Мне тоже было не очень хорошо, мучила боль в плече и колене, и невыразимо терзало сознание бессилия. Так странно: в пятнадцати шагах от меня лежит человек, нуждаясь в немедленной помощи, мимо него ходят подобные ему и - не хотят помочь. Не хотят...
Несколько сотен людей живет в улице, все дома тесно набиты ими, над моей головой неумолчно возятся переплетчики, вся улица предо мною засорена признаками обилия людей.

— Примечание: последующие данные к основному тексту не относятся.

theorem test_witness_DataWordLanes : 1023 < 1024 ∧ (resting demo .done).runState ≠ .busy := by decide

theorem test_witness_PcReadDuringRun : demo.runState = .busy ∧ demo.trail ≠ [] := by decide

theorem test_witness_HostCannotDisturbRun :
    demo.runState = .busy ∧ (Move.bus (.write 0x004#14 .four 3#32)).isReset = false ∧
    ∃ t, coreStep (holding demo 0x04000000#32) = .next t := ⟨rfl, rfl, _, rfl⟩

/-- Every part of the control invariant holds of the test state, in a run, and a step of it answers. -/
theorem test_witness_StepKeepsControlInv :
    ControlInv (holding demo 0x04000000#32) ∧ ∃ t, step (holding demo 0x04000000#32) = .next t :=
  ⟨⟨by unfold PcInRange; decide, ⟨rfl, rfl⟩, by unfold FaultRecordCoherent; decide,
    fun h => absurd h (by decide), by unfold TrailCoherent; decide⟩, _, rfl⟩

theorem test_witness_PointsStayOnCurve :
    PointsValid (demo.writeQ 5#4 pointG) ∧ (∃ t, step (holding (demo.writeQ 5#4 pointG) 0x64600000#32) = .next t) ∧
    (∃ t, exec (.mkinf 6#4) demo = .next t ∧ t.validP ≠ demo.validP) :=
  ⟨by unfold PointsValid; decide +kernel, ⟨_, rfl⟩, _, rfl, by decide⟩

end Sys2Proof.Tests
end

/-! ## What an instruction changes (10_state)

Frames of `Effect`, the inversion of `exec`: one lemma for each group of fields. -/

namespace Sys2Proof.StateRules

open Sys2Proof.Machine Sys2Proof.Laws

/-! ### Register contents depend on the register files alone -/

theorem vReg_congr {s t : State} (h : t.v = s.v) (r : VReg) : t.vReg r = s.vReg r := by
  simp only [State.vReg, h]

theorem vValid_congr {s t : State} (h : t.validV = s.validV) (r : VReg) : t.vValid r = s.vValid r := by
  simp only [State.vValid, h]

theorem qReg_congr {s t : State} (h : t.q = s.q) (r : QReg) : t.qReg r = s.qReg r := by
  simp only [State.qReg, h]

theorem qValid_congr {s t : State} (h : t.validP = s.validP) (r : QReg) : t.qValid r = s.qValid r := by
  simp only [State.qValid, h]

theorem vValid_of_validV_zero {t : State} (h : t.validV = 0#16) (r : VReg) : t.vValid r = false := by
  simp [State.vValid, h]

theorem qValid_of_validP_zero {t : State} (h : t.validP = 0#16) (r : QReg) : t.qValid r = false := by
  simp [State.qValid, h]

/-- The V, Q and M registers with their valid bits: what only an instruction and a reset write. -/
structure SameRegisters (s t : State) : Prop where
  v : t.v = s.v
  validV : t.validV = s.validV
  q : t.q = s.q
  validP : t.validP = s.validP
  m : t.m = s.m
  validM : t.validM = s.validM

/-! ### Which instructions have a destination -/

theorem instr_of_qDest {i : Instr} {rd : QReg} (h : i.qDest = some rd) :
    ∃ a b : BitVec 4, i = .mkpt rd a b ∨ i = .mkinf rd ∨ i = .pmov rd a ∨ i = .padd rd a b ∨ i = .pdbl rd a ∨
      i = .pmul rd a b := by
  cases i <;> simp [Instr.qDest] at h <;> simp [h]

theorem instr_of_writesM {i : Instr} (h : i.writesM = true) : ∃ rs1, i = .setm rs1 := by
  cases i <;> simp [Instr.writesM] at h ⊢

/-! ### Frames of an instruction's effect -/

section Frames

variable {i : Instr} {s t : State}

theorem effect_frame_v (h : Effect i s t) {r : VReg} (hr : i.vDest ≠ some r) :
    t.vReg r = s.vReg r ∧ t.vValid r = s.vValid r := by
  cases h with
  | wroteV rd x hd =>
    have hne : rd ≠ r := by rintro rfl; exact hr hd
    exact ⟨(vReg_writeV s rd r x).trans (if_neg hne), (vValid_writeV s rd r x).trans (if_neg hne)⟩
  | stored => exact ⟨vReg_congr (by simp) r, vValid_congr (by simp) r⟩
  | _ => exact ⟨rfl, rfl⟩

theorem effect_frame_q (h : Effect i s t) {r : QReg} (hr : i.qDest ≠ some r) :
    t.qReg r = s.qReg r ∧ t.qValid r = s.qValid r := by
  cases h with
  | wroteQ rd pt hd =>
    have hne : rd ≠ r := by rintro rfl; exact hr hd
    exact ⟨(qReg_writeQ s rd r pt).trans (if_neg hne), (qValid_writeQ s rd r pt).trans (if_neg hne)⟩
  | stored => exact ⟨qReg_congr (by simp) r, qValid_congr (by simp) r⟩
  | _ => exact ⟨rfl, rfl⟩

theorem effect_keeps_qFile (h : Effect i s t) (hd : i.qDest = none) : t.q = s.q ∧ t.validP = s.validP := by
  cases h with
  | wroteQ rd pt hd' => rw [hd] at hd'; cases hd'
  | _ => simp

theorem effect_keeps_m (h : Effect i s t) (hm : i.writesM = false) : t.m = s.m ∧ t.validM = s.validM := by
  cases h with
  | wroteM x hm' => rw [hm] at hm'; cases hm'
  | _ => simp

theorem effect_keeps_f (h : Effect i s t) (hf : i.writesF = false) : t.f = s.f := by
  cases h with
  | wroteF b hf' => rw [hf] at hf'; cases hf'
  | _ => simp

/-- No instruction clears the valid bit of a V register (R102). -/
theorem effect_keeps_vValid (h : Effect i s t) {r : VReg} (hr : s.vValid r = true) : t.vValid r = true := by
  by_cases hd : i.vDest = some r
  · cases h with
    | wroteV rd x => exact (vValid_writeV s rd r x).trans (by rw [hr, ite_self])
    | stored => exact (vValid_congr (by simp) r).trans hr
    | _ => exact hr
  · exact (effect_frame_v h hd).2.trans hr

/-- No instruction clears the valid bit of a Q register (R112). -/
theorem effect_keeps_qValid (h : Effect i s t) {r : QReg} (hr : s.qValid r = true) : t.qValid r = true := by
  by_cases hd : i.qDest = some r
  · cases h with
    | wroteQ rd pt => exact (qValid_writeQ s rd r pt).trans (by rw [hr, ite_self])
    | stored => exact (qValid_congr (by simp) r).trans hr
    | _ => exact hr
  · exact (effect_frame_q h hd).2.trans hr

/-- STATE, the fault record and IRQ_PENDING are written by HALT and by an exception entry alone (R130, R931). -/
theorem effect_runControl (h : Effect i s t) :
    SameRunControl s t ∨ (i = .halt ∧ t = s.halted) ∨ ∃ e, t = s.raise e (encode i) := by
  cases h with
  | raised e => exact .inr (.inr ⟨e, rfl⟩)
  | ended hi => exact .inr (.inl ⟨hi, rfl⟩)
  | _ => exact .inl (by constructor <;> simp)

theorem effect_keeps_cmd_trail (h : Effect i s t) : t.cmd = s.cmd ∧ t.trail = s.trail := by
  cases h <;> simp

/-- From an index of the command RAM an instruction leads to one, or to 256 by moving on from the last (R131). -/
theorem effect_pcInRange (h : Effect i s t) (hp : s.pc.toNat < 256) : PcInRange t := by
  have hnext : (s.pc + 1#9).toNat ≤ 256 := by rw [BitVec.toNat_add]; simp; omega
  cases h with
  | jumped target => have := target.isLt; simp [PcInRange]; omega
  | raised | ended => exact hp.le
  | stored => simpa [PcInRange] using hnext
  | _ => exact hnext

/-- A slot lies inside the data RAM (R311), so a store keeps the canonical form. -/
theorem effect_ramsCanonical (h : Effect i s t) (hw : RamsCanonical s) : RamsCanonical t := by
  obtain ⟨hdata, hcmd⟩ := hw
  refine ⟨?_, (effect_keeps_cmd_trail h).1 ▸ hcmd⟩
  cases h with
  | stored slot x =>
    have hin : slotAddr slot + (bytesBe x).length ≤ 4096 := by
      have := slot.isLt
      rw [bytesBe_length, slotAddr]; omega
    rw [advance_data]
    exact memory_wf_memWrite _ s _ hin hdata
  | _ => exact hdata

end Frames

/-- Settles O36, from the two register frames of `Effect`. -/
theorem frameOfRegisters : Obligations.FrameOfRegisters := by
  intro i s t h
  exact ⟨fun _ => effect_frame_v (effect_of_exec h), fun _ => effect_frame_q (effect_of_exec h)⟩

/-- Settles O39, from `effect_runControl`. -/
theorem frameOfRunControl : Obligations.FrameOfRunControl :=
  fun _ _ _ h => effect_runControl (effect_of_exec h)

end Sys2Proof.StateRules

/-! ## What a step changes (10_state R130 to R133; 70_reset R1000, R1001) -/

namespace Sys2Proof.StateRules

open Sys2Proof.Machine Sys2Proof.Laws

/-- What both resets leave of the registers, of STATE and of the run's record (R180, R1001). -/
structure AtReset (t : State) : Prop where
  registers : SameRegisters State.reset t
  runControl : SameRunControl State.reset t
  f : t.f = false
  pc : t.pc = 0#9
  trail : t.trail = []

theorem atReset_hardReset (s : State) : AtReset s.hardReset :=
  ⟨⟨rfl, rfl, rfl, rfl, rfl, rfl⟩, ⟨rfl, rfl, rfl, rfl, rfl⟩, rfl, rfl, rfl⟩

theorem atReset_softReset (s : State) (r : Option Response) : AtReset { s.softReset with resp := r } :=
  ⟨⟨rfl, rfl, rfl, rfl, rfl, rfl⟩, ⟨rfl, rfl, rfl, rfl, rfl⟩, rfl, rfl, rfl⟩

/-! ### Host transactions -/

theorem ctrlWrite_isReset (d : CmdWord) : (Move.bus (.write 0x004#14 .four d)).isReset = d.getLsbD 2 := by
  simp [Move.isReset]

theorem write_isReset_of_ne {off : BitVec 14} (h : off.toNat ≠ 0x004) (size : AccessSize) (d : CmdWord) :
    (Move.bus (.write off size d)).isReset = false := by
  have hne : off ≠ 0x004#14 := by rintro rfl; exact h rfl
  simp [Move.isReset, hne]

/-- The only transaction that changes a register an instruction computes with is the soft reset (R103, R1001). -/
theorem hostEffect_registers {s t : State} {x : Transaction} (h : HostEffect s x t) :
    ((Move.bus x).isReset = true ∧ AtReset t) ∨ ((Move.bus x).isReset = false ∧ SameRegisters s t) := by
  cases h with
  | answered x r hx => exact .inr ⟨hx, ⟨rfl, rfl, rfl, rfl, rfl, rfl⟩⟩
  | softReset d hd => exact .inl ⟨by rw [ctrlWrite_isReset, hd], atReset_softReset s _⟩
  | go d h2 | ie d h2 => exact .inr ⟨by rw [ctrlWrite_isReset, h2], ⟨rfl, rfl, rfl, rfl, rfl, rfl⟩⟩
  | command off i d _ _ hoff =>
    exact .inr ⟨write_isReset_of_ne (by omega) _ _, ⟨rfl, rfl, rfl, rfl, rfl, rfl⟩⟩
  | data off j d _ _ hoff =>
    exact .inr ⟨write_isReset_of_ne (by omega) _ _, by constructor <;> simp⟩
  | readPc | irqCleared | startPc => exact .inr ⟨rfl, ⟨rfl, rfl, rfl, rfl, rfl, rfl⟩⟩

/-! ### The registers over a step -/

/-- A step changes the registers by a reset, or by the effect of the instruction it runs. -/
theorem registers_of_step {s t : State} (h : step s = .next t) :
    (s.nextMove.isReset = true ∧ AtReset t) ∨ (s.nextMove.isReset = false ∧ SameRegisters s t) ∨
      (s.nextMove = .core ∧ s.runState = .busy ∧
        ∃ i u, decode (s.cmdWord s.pc.toNat) = .ok i ∧ Effect i s.popMove u ∧ SameRegisters u t) := by
  cases effect_of_step h with
  | hardReset hm => exact .inl ⟨by rw [hm]; rfl, atReset_hardReset _⟩
  | host x t hm he =>
    rw [hm]
    rcases hostEffect_registers he with hr | ⟨hr, hv, hvv, hq, hqv, hmod, hmv⟩
    · exact .inl hr
    · exact .inr (.inl ⟨hr, hv, hvv, hq, hqv, hmod, hmv⟩)
  | rested hm => exact .inr (.inl ⟨by rw [hm]; rfl, ⟨rfl, rfl, rfl, rfl, rfl, rfl⟩⟩)
  | fetchFault hm | illegal _ hm => exact .inr (.inl ⟨by rw [hm]; rfl, by constructor <;> simp⟩)
  | executed i u hm hb _ hd hx =>
    exact .inr (.inr ⟨hm, hb, i, u, hd, effect_of_exec hx, by constructor <;> simp⟩)

theorem atReset_of_step {s t : State} (h : step s = .next t) (hr : s.nextMove.isReset = true) : AtReset t := by
  rcases registers_of_step h with ⟨-, ht⟩ | ⟨hn, -⟩ | ⟨hm, -⟩
  · exact ht
  · rw [hr] at hn; cases hn
  · rw [hm] at hr; cases hr

/-- No move but a core turn or a reset touches the registers (R103). -/
theorem sameRegisters_of_step {s t : State} (h : step s = .next t) (hr : s.nextMove.isReset = false)
    (hc : s.nextMove ≠ .core) : SameRegisters s t := by
  rcases registers_of_step h with ⟨hn, -⟩ | ⟨-, hs⟩ | ⟨hm, -⟩
  · rw [hr] at hn; cases hn
  · exact hs
  · exact absurd hm hc

/-! ### STATE, pc and F over a step -/

/-- The ways a step can move STATE, pc and F (R130, R132, R133, R125). -/
inductive Flow (s t : State) : Prop where
  /-- a reset -/
  | reset (hm : s.nextMove.isReset = true) (ht : AtReset t)
  /-- GO outside a run -/
  | started (d : CmdWord) (hm : s.nextMove.isCtrlWrite d) (h0 : d.getLsbD 0 = true) (h2 : d.getLsbD 2 = false)
      (hs : t.runState = .busy) (hf : t.f = false)
  /-- another move than a core turn of a run -/
  | kept (hm : s.nextMove = .core → s.runState ≠ .busy) (hs : t.runState = s.runState) (hpc : t.pc = s.pc)
  /-- a core turn after which the run goes on -/
  | wentOn (hb : s.runState = .busy) (hs : t.runState = .busy)
  /-- HALT -/
  | halted (hm : s.nextMove = .core) (hb : s.runState = .busy) (hd : decode (s.cmdWord s.pc.toNat) = .ok .halt)
      (hs : t.runState = .done) (hpc : t.pc = s.pc)
  /-- an exception -/
  | raised (hm : s.nextMove = .core) (hb : s.runState = .busy) (hs : t.runState = .fault) (hpc : t.pc = s.pc)
      (hfp : t.faultPc = s.pc)

theorem flow_of_hostEffect {s t : State} {x : Transaction} (hm : s.nextMove = .bus x)
    (h : HostEffect s.popMove x t) : Flow s t := by
  have hc : s.nextMove = .core → s.runState ≠ .busy := by rw [hm]; intro hn; cases hn
  cases h with
  | softReset d hd => exact .reset (by rw [hm, ctrlWrite_isReset, hd]) (atReset_softReset _ _)
  | go d h2 h0 => exact .started d hm h0 h2 rfl rfl
  | data => exact .kept hc (by simp) (by simp)
  | _ => exact .kept hc rfl rfl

А я чувствую себя в пустыне и, несмотря на душную жару, в сердце у меня злой, раздражающий холод.
Маленький замызганный солдатик с медной кастрюлей в руке остановился около Ключарева, подробно расспросил его - что с ним случилось, сколько лет мальчику, кто и где его родители, посоветовал приложить к ноге лист лопуха и ушел,
обещая мне:– Я бутаря пришлю - он расстарается, это его дело!
Но, должно быть, он не нашел бутаря, а солнце накаливало улицу всё сильнее, мальчик лежал неподвижно и тихонько стонал.
Тощий боровок остановился у моего окна, похрюкал и, точно получив от меня спешное поручение, убежал, встряхивая ушами, повизгивая.
Проехал водовоз, расплескивая воду из бочки, покрытой мокрым мешком, я попросил его дать мальчику воды, но он ни слова не ответил, сидя на бочке деревянным идолом.
Тогда я сердито, не щадя голоса, стал звать на помощь - это подействовало, за ворота выбежали люди, спрашивая друг друга:
– Кто орет? Где это?
Перед моим окном присел молодой скорняк с папиросой в зубах.
– Ты чего орешь?
Я объяснил, а он, выслушав меня, сообщил публике:
– Это Смурыгиной постоялец, крючник, видно - пьяный, лается: чего, говорит, мальчишку не свезете в больницу!
– А ему какое дело?
– Пьяный...
Сначала они говорили добродушно, но узнав причину крика рассердились. Скорняк развеселил их, он незаметно для меня подошел сбоку и высыпал мне на голову пригоршню пыли, это очень рассмешило зрителей.
Сдержав желание изругать их, я начал убедительно доказывать, что нельзя бросать людей на улице, как собак, и что каждый человек, даже маленький, заслуживает сострадания.
– Верно говорит!
– согласился со мной некто невидимый.
– Верно? Так сам бы и сбегал за полицией.
– Больной он, видишь ты!
– Больной, а - орет!
– В сам-деле, надо убрать мальчонка, а то придет полиция, потащит нас в свидетели...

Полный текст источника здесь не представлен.